In an unexpected turn of events, the utilities sector has emerged as a dark horse in the stock market race, with some players outpacing even the high-flying tech giants. This surge is driven by a perfect storm of factors: the artificial intelligence boom, interest rate cuts, and a renaissance in nuclear power.
The Utilities Select Sector SPDR Fund (XLU
Utilities Select Sector SPDR Fund
- Vistra Corp (VST)
- Constellation Energy (CEG)
- NRG Energy (NRG)
- Public Service Enterprise Group (PSEG)
- NextEra Energy (NEE)
These companies, particularly the independent power producers, have leveraged their overall scale and nuclear assets to capitalize on the growing demand from data centers, AI infrastructure, and electric vehicle charging stations.
The third quarter saw a more even distribution of returns among XLU constituents, with an average gain of 20%. This broad-based rally kicked off after the first negative month-over-month Consumer Price Index report of -0.1% in early July and continued unabated into September, when the Federal Reserve kicked off its widely-anticipated rate cutting cycle.
Vistra Corp’s Shift From Underdog To Overachiever
Vistra Corp has emerged as the poster child for the sector’s transformation. As one of the largest independent power producers based in Texas, Vistra operates in deregulated markets like Texas and PJM, where it generates and sells electricity at market prices. This business model differs significantly from regulated utilities, where allowable returns on equity are set by public utility commissions.
Historically, Vistra, formerly TXU, was valued at a discount compared to other utilities due in part to stagnant domestic electricity demand, an oversupply of natural gas that kept U.S. electricity prices among the lowest globally, and the growth of subsidized renewable generation. These conditions led to price volatility and contributed to many bankruptcies in the sector, including Vistra’s former parent company TXU in 2014.
However, Vistra has engineered a remarkable turnaround through a series of strategic moves, including shutting down unprofitable coal plants, repurchasing 33% of its shares from 2018 to 2023, and acquiring 4,048MW of nuclear generation assets from Energy Harbor in March 2023, as reported by Utility Dive.
This last move was particularly significant, making Vistra the largest unregulated power generator with 6,400 MW of nuclear capacity. As such, Vistra’s current business model is well-positioned for the future energy landscape. It balances intermittent generation from renewables with the growing power demands driven by AI, data centers, and electric vehicles.
Constellation Energy Now A Phoenix Rising
Constellation Energy’s journey is equally compelling. After struggling with Lehman Brothers exposure in 2008, it was acquired by Exelon in 2011. In 2022, Constellation regained its independence when Exelon split its regulated utilities and unregulated power generation businesses. Now, as the largest nuclear producer in the U.S., Constellation is well-positioned to meet the growing demand for reliable, clean energy.
In fact, one of the most significant developments in the sector came on September 20, 2024, when Constellation Energy and Microsoft announced a groundbreaking power deal.
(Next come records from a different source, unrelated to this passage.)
-- ==== Sys2Proof/Machine/State.lean ====
section
/-! DEFINITION. The state of one Idusk 7256: plain data, every register, buffer, queue, mode and
pin that the spec gives it, and the queue of commands that wait. One structure for each block of
the register index of chapter 17; every structure is followed by its value at reset. Fields whose
reset value the spec does not give are named in the log entries that INVENTORY.md cites. -/

namespace Sys2Proof.Machine

/-- Nothing in this model stops with a fault: the spec gives the block no fatal stop, and every
command has an effect in every state (log entry 2). The one constructor stands for the address
that no command can name; no meaning raises it. Safe. -/
inductive Fault where
  /-- Raised by nothing; safe. -/
  | noFault
deriving DecidableEq, Repr

/-- Why a command has no meaning. -/
inductive Refusal where
  /-- Raised by an arm of `exec` whose command has no meaning yet; safe. -/
  | notModelled (mnemonic : String)
deriving DecidableEq, Repr

/-- HOST.STATUS.MAIN (R667). -/
inductive MainState where
  | reset | starting | running
deriving DecidableEq, Repr

/-- HOST.STATUS.BULK: who holds the bulk window (R664). -/
inductive BulkHolder where
  | none | manifest | firmware
deriving DecidableEq, Repr

/-- Power states in rising order (R131). -/
inductive Power where
  | deep | standby | watch | service | drive
deriving DecidableEq, Repr

/-- Life-cycle states (R137). -/
inductive LifeCycle where
  | manufacture | provision | fleet | returned
deriving DecidableEq, Repr

/-- Role of a device under its manifest (R80). -/
inductive Role where
  | none | standalone | harbourmaster | tender
deriving DecidableEq, Repr

/-- Berth states (R30). -/
inductive BerthState where
  | free | sighted | hailed | moored | ranged | castOff
deriving DecidableEq, Repr

/-- Kinds of measurement that wait for a verdict (R313). -/
inductive MeasKind where
  | uwbDist | uwbAngle | lfFit | phaseRange
deriving DecidableEq, Repr

/-- OVR_STATUS.STATE (R346). -/
inductive OvrState where
  | idle | verifying | active
deriving DecidableEq, Repr

/-- MANIFEST.STATUS.STATE (R95). -/
inductive ImpState where
  | idle | loading | verifying | verified | writing | armed | refused
deriving DecidableEq, Repr

/-- REGISTER.STATUS.STATE (R386). -/
inductive RegState where
  | idle | loading | verifying | verified | staging | armed | refused
deriving DecidableEq, Repr

/-- What a waiting LF frame is (R196). -/
inductive LfKind where
  | wake | handle | challenge | poll | slotted | pollPattern
deriving DecidableEq, Repr

/-- State of the wake answers (R195). -/
inductive FbState where
  | window | slotted | round
deriving DecidableEq, Repr

/-- What an antenna does in a part of an LF frame (R180, R201): nothing, the carrier, the carrier in the phase of
a command bit, the carrier as it settles, the carrier with the sign of a Walsh row. -/
inductive LfLevel where
  | off | carrier | bit (b : Bool) | settle | walsh (plus : Bool)
deriving DecidableEq, Repr

/-- How far a UWB round has come (R242, R244). -/
inductive RoundPhase where
  | planned | prepared | ctrl | poll | final | air | ended | delivered
deriving DecidableEq, Repr

/-- State of a synthesiser (R225, R278). -/
inductive Pll where
  | off | locking | calibrating | locked | fail
deriving DecidableEq, Repr

/-- LOCKKEEPER.STATE.STATE (R430). -/
inductive LkState where
  | inactive | locked | requested | answered | released | running
deriving DecidableEq, Repr

/-- What the signing tree is signing (R505). -/
inductive SignWhat where
  | none | attest | checkpoint
deriving DecidableEq, Repr

/-- Who waits for random words (R522, R523). -/
inductive Requester where
  | berthNonce (n : Nat) | sidBase | ovrNonce | keysNonce | hostGenerate | hostReseed
  | genXmss | cardRa (n : Nat) | pierNh (n : Nat) | pierNt | lfSeed
deriving DecidableEq, Repr

/-- TRNG.STATUS.STATE (R518). -/
inductive TrngState where
  | starting | ready | reseeding | fatal
deriving DecidableEq, Repr

/-- NFC.STATUS.TAG (R540). -/
inductive TagState where
  | noField | field | pending0 | pending1 | secured0 | secured1
deriving DecidableEq, Repr

/-- State of a message object (R588). -/
inductive ObjState where
  | disabled | idle | pending | onAir | aground | nomem
deriving DecidableEq, Repr

/-- PIER[n].STATE.STATE (R606). -/
inductive LinkState where
  | disabled | down | training | active | slack | adrift
deriving DecidableEq, Repr

/-- PIER[n].STATE.ADMIT (R634 to R637). -/
inductive Admit where
  | none | enumerating | pushing | admitted | refused
deriving DecidableEq, Repr

/-- SYSTEM.FW_STATUS.STATE (R703). -/
inductive FwState where
  | idle | loading | verifying | verified | distributing | armed | handover | trial | refused
deriving DecidableEq, Repr

/-- A register whose written value takes force at the next boundary (R10). -/
structure Rwt (w : Nat) where
  /-- value in force -/
  force : BitVec w
  /-- value that was stored before the latest write -/
  prev : BitVec w
  /-- value last stored, which a read returns -/
  stored : BitVec w
  /-- tick of the latest write -/
  wroteAt : Nat
deriving DecidableEq, Repr

/-- The register that holds `v` throughout. -/
def Rwt.of {w : Nat} (v : BitVec w) : Rwt w :=
  { force := v, prev := v, stored := v, wroteAt := 0 }

/-- A group of output pins of R699. -/
inductive PinGroup where
  | hostData | hrdy | hirq | canTx (n : BitVec 3) | sten | lfDriver | radio | tagPort | pierTx | mfp
deriving DecidableEq, Repr

/-- What R699 says of a pin: high-impedance, left floating, driven recessive, in electrical idle, without emission,
field-powered, or as its block drives it. -/
inductive PinDrive where
  | highZ | floats | recessive | idle | quiet | fieldPowered | running
deriving DecidableEq, Repr

/-- What a job of the Keccak engine computes (R446, R497). -/
inductive KecWork where
  | other | derivation | page | manifest | delta | firmware | ticket | signing | tree
deriving DecidableEq, Repr


/-- The host port: R644 to R668, R746 (chapter 15) and the HOST registers it owns. -/
structure Port where
  /-- accesses are accepted (HCS_N sampled high since power-on reset) (R746) -/
  started : Bool
  /-- write latch: byte address of a register and its held low half (R655) -/
  latch : Option (BitVec 21 × BitVec 16)
  /-- read capture: register byte address and captured high half (R658) -/
  capture : Option (BitVec 21 × BitVec 16)
  /-- far access in progress (HRDY low), with the data of a read; none while HRDY is high (R650) -/
  far : Option (Option (BitVec 16))
  /-- data last presented on HD[15:0] by a read (R650) -/
  hd : BitVec 16
  /-- HOST.CLAMP_ADDR (R666) -/
  clampAddr : BitVec 21
  /-- HOST.CLAMP_INFO.COUNT (R666) -/
  clampCount : BitVec 16
  /-- HOST.CLAMP_INFO.KIND (R666) -/
  clampKind : BitVec 4
  /-- HOST.ERRORS.UNMAPPED (R661) -/
  errUnmapped : BitVec 8
  /-- HOST.ERRORS.ORPHAN (R657) -/
  errOrphan : BitVec 8
  /-- HOST.ERRORS.PROTOCOL (R645) -/
  errProtocol : BitVec 8
  /-- HOST.ERRORS.DROPPED (R667) -/
  errDropped : BitVec 8
  /-- HOST.SCRATCH (R682) -/
  scratch : BitVec 32
  /-- HOST.STATUS.MAIN (R667) -/
  main : MainState
  /-- HOST.STATUS.RESETS (R668) -/
  resets : BitVec 16
  /-- HOST.STATUS.BULK (R664) -/
  bulk : BulkHolder
  /-- bulk window writes waiting in the queue of 64 words (offset in the window, halfword) (R662) -/
  bulkQueue : List (Nat × BitVec 16)
  /-- staging SRAM behind the bulk window, by offset; unlisted bytes read 0 (R662) -/
  staging : Mem
  /-- core clock started for a far access in STANDBY or DEEP (R652) -/
  coreClk : Bool
  /-- tick of the latest far access (R652) -/
  lastFar : Nat
deriving DecidableEq, Repr

/-- `Port` as reset leaves it. -/
def Port.reset : Port where
  started := false
  latch := none
  capture := none
  far := none
  hd := 0#16
  clampAddr := 0#21
  clampCount := 0#16
  clampKind := 0#4
  errUnmapped := 0#8
  errOrphan := 0#8
  errProtocol := 0#8
  errDropped := 0#8
  scratch := 0#32
  main := .reset
  resets := 0#16
  bulk := .none
  bulkQueue := []
  staging := []
  coreClk := false
  lastFar := 0

/-- Interrupt controller, R669 to R682 and R745 (chapter 15): one bit per source. -/
structure Intc where
  /-- INTC.PENDING (R669) -/
  pending : BitVec 64
  /-- INTC.ENABLE_H (R670) -/
  enH : BitVec 64
  /-- INTC.ENABLE_A, set by firmware (R670) -/
  enA : BitVec 64
  /-- INTC.ENABLE_B, set by firmware (R670) -/
  enB : BitVec 64
  /-- pending sources assigned to the host, INTC.ASSIGNED_H (R671) -/
  asgH : BitVec 64
  /-- pending sources assigned to pair A (R671) -/
  asgA : BitVec 64
  /-- pending sources assigned to pair B (R671) -/
  asgB : BitVec 64
  /-- sources active at the host, INTC.ACTIVE_H (R674) -/
  actH : BitVec 64
  /-- sources active at pair A (R674) -/
  actA : BitVec 64
  /-- sources active at pair B (R674) -/
  actB : BitVec 64
  /-- sources whose previous delivery went to the host (R671) -/
  lastH : BitVec 64
  /-- sources whose previous delivery went to pair A (neither bit: pair B) (R671) -/
  lastA : BitVec 64
  /-- INTC.STRAY_COUNT.COUNT (R677) -/
  strayCount : BitVec 16
  /-- INTC.STRAY_COUNT.LAST_SOURCE (R677) -/
  straySource : BitVec 6
  /-- INTC.STRAY_COUNT.LAST_TARGET (R677) -/
  strayTarget : BitVec 2
  /-- CLAIM_H as last read: SOURCE and NONE (bit 15) (R674) -/
  claimed : BitVec 16
  /-- INTC.HIRQ_CFG.HIGH (R679) -/
  hirqHigh : Bool
  /-- INTC.HIRQ_CFG.PUSH_PULL (R679) -/
  hirqPushPull : Bool
deriving DecidableEq, Repr

/-- `Intc` as reset leaves it. -/
def Intc.reset : Intc where
  pending := 0#64
  enH := 0#64
  enA := 0#64
  enB := 0#64
  asgH := 0#64
  asgA := 0#64
  asgB := 0#64
  actH := 0#64
  actA := 0#64
  actB := 0#64
  lastH := 0#64
  lastA := 0#64
  strayCount := 0#16
  straySource := 0#6
  strayTarget := 0#2
  claimed := 0x8000#16
  hirqHigh := false
  hirqPushPull := false

/-- Tide unit: R117 to R159 (chapter 3). -/
structure Tide where
  /-- TIDE.NUMBER (R122) -/
  number : BitVec 32
  /-- TIDE.STATE.POWER (R131) -/
  power : Power
  /-- TIDE.STATE.LIFECYCLE (from the key store) (R137) -/
  life : LifeCycle
  /-- TIDE.STATE.LENGTH, length of the current tide in ms (R121) -/
  lengthMs : Nat
  /-- on a tender, the length last mirrored (R632) -/
  mirrorMs : Nat
  /-- a wake beacon has made a wake event that no EVENT has named yet (R633) -/
  beacon : Bool
  /-- own tick of the latest boundary (R121) -/
  startAt : Nat
  /-- TIDE.BOUNDARY: the stamp of the latest boundary, of the harbourmaster on a tender (R121) -/
  boundary : BitVec 48
  /-- TIDE.POWER_REQ (R159) -/
  powerReq : Rwt 3
  /-- TIDE.LENGTH_REQ (R121) -/
  lengthReq : Rwt 11
  /-- TIDE.WAKE_CAUSE.CAUSE (R126) -/
  wakeCause : BitVec 9
  /-- TIDE.WAKE_CAUSE.FIRST (R126) -/
  wakeFirst : BitVec 4
  /-- tick and bit of the first wake event of this tide, which makes a wake boundary (R124) -/
  firstWake : Option (Nat × BitVec 4)
  /-- the later wake events of this tide, tick and bit, acted on in the next (R126) -/
  wakeWaiting : List (Nat × BitVec 4)
  /-- own ticks of the latest 16 boundaries, newest first, by which a stamp is counted and its tide found (R17) (R53) -/
  starts : List Nat
  /-- tick from which the park clock counts (R135) -/
  parkStart : Nat
  /-- the device was in SERVICE or DRIVE since it last entered STANDBY (R135) -/
  parkArmed : Bool
  /-- tick of the last qualifying event of the dwell of the present state (R133) -/
  dwellFrom : Nat
  /-- POWER_REQ was written in the tick of a boundary that is due: its wake is judged in the new tide (R159) -/
  reqDue : Bool
  /-- the dwell has expired; the next boundary acts on it (R133) -/
  dwellOut : Bool
  /-- lock keeper's report "engine running" waits for its boundary (R438) -/
  engineRunning : Bool
  /-- lock keeper's report "ignition off" waits for its boundary (R438) -/
  ignitionOff : Bool
  /-- life-cycle step armed for the next boundary (R137) -/
  lifeNext : Option LifeCycle
  /-- tick of the latest LF polling pattern (R152) -/
  lfPollAt : Nat
  /-- period in ms fixed at the latest poll of this stay in STANDBY, 0 before one (R153) -/
  lfPer : Nat
  /-- tick of the latest advertising burst or event (R151) -/
  burstAt : Nat
  /-- ticks for which the timebase has stood still in STANDBY (R571) -/
  tbOff : Nat
  /-- tick of the latest UHF sniff (R140) -/
  sniffAt : Nat
deriving DecidableEq, Repr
The agreement aims to resurrect a unit of the Three Mile Island nuclear plant in Pennsylvania, marking the first-ever restart of its kind.
According to Reuters, the deal states that Microsoft will purchase energy from the restarted plant for a 20 year period. The Three Mile Island unit will produce 835 megawatts of electricity, or “enough to power about 700,000 homes.”
Utilities With AI-Like Multiples
Interestingly, the two big winners in the sector, Vistra and Constellation, now sport valuations more commonly associated with high-growth tech stocks. They boast the highest price-to-earnings ratios and lowest dividend yields in the XLU, save for the troubled California utility PG&E.
While the utilities sector has enjoyed a remarkable run, challenges remain. The rest of the XLU index has only recently recovered losses from the 2022 highs, as interest rate hikes took their toll on capital expenditures, debt service, dividends, and cash flows.
However, the sector’s future looks bright, buoyed by several key factors:
- Strong demand, as evidenced by record PJM capacity payouts in August 2024
- The potential for further interest rate cuts
- Ongoing investments in grid modernization and renewable energy integration
- The critical role of reliable power in supporting AI and data center growth
As the lines between traditional utilities and tech-enabled energy providers continue to blur, investors would do well to keep a close eye on this evolving sector. The utilities of tomorrow may look very different from those of yesterday, but one thing is clear: they will play a crucial role in powering our AI-driven future.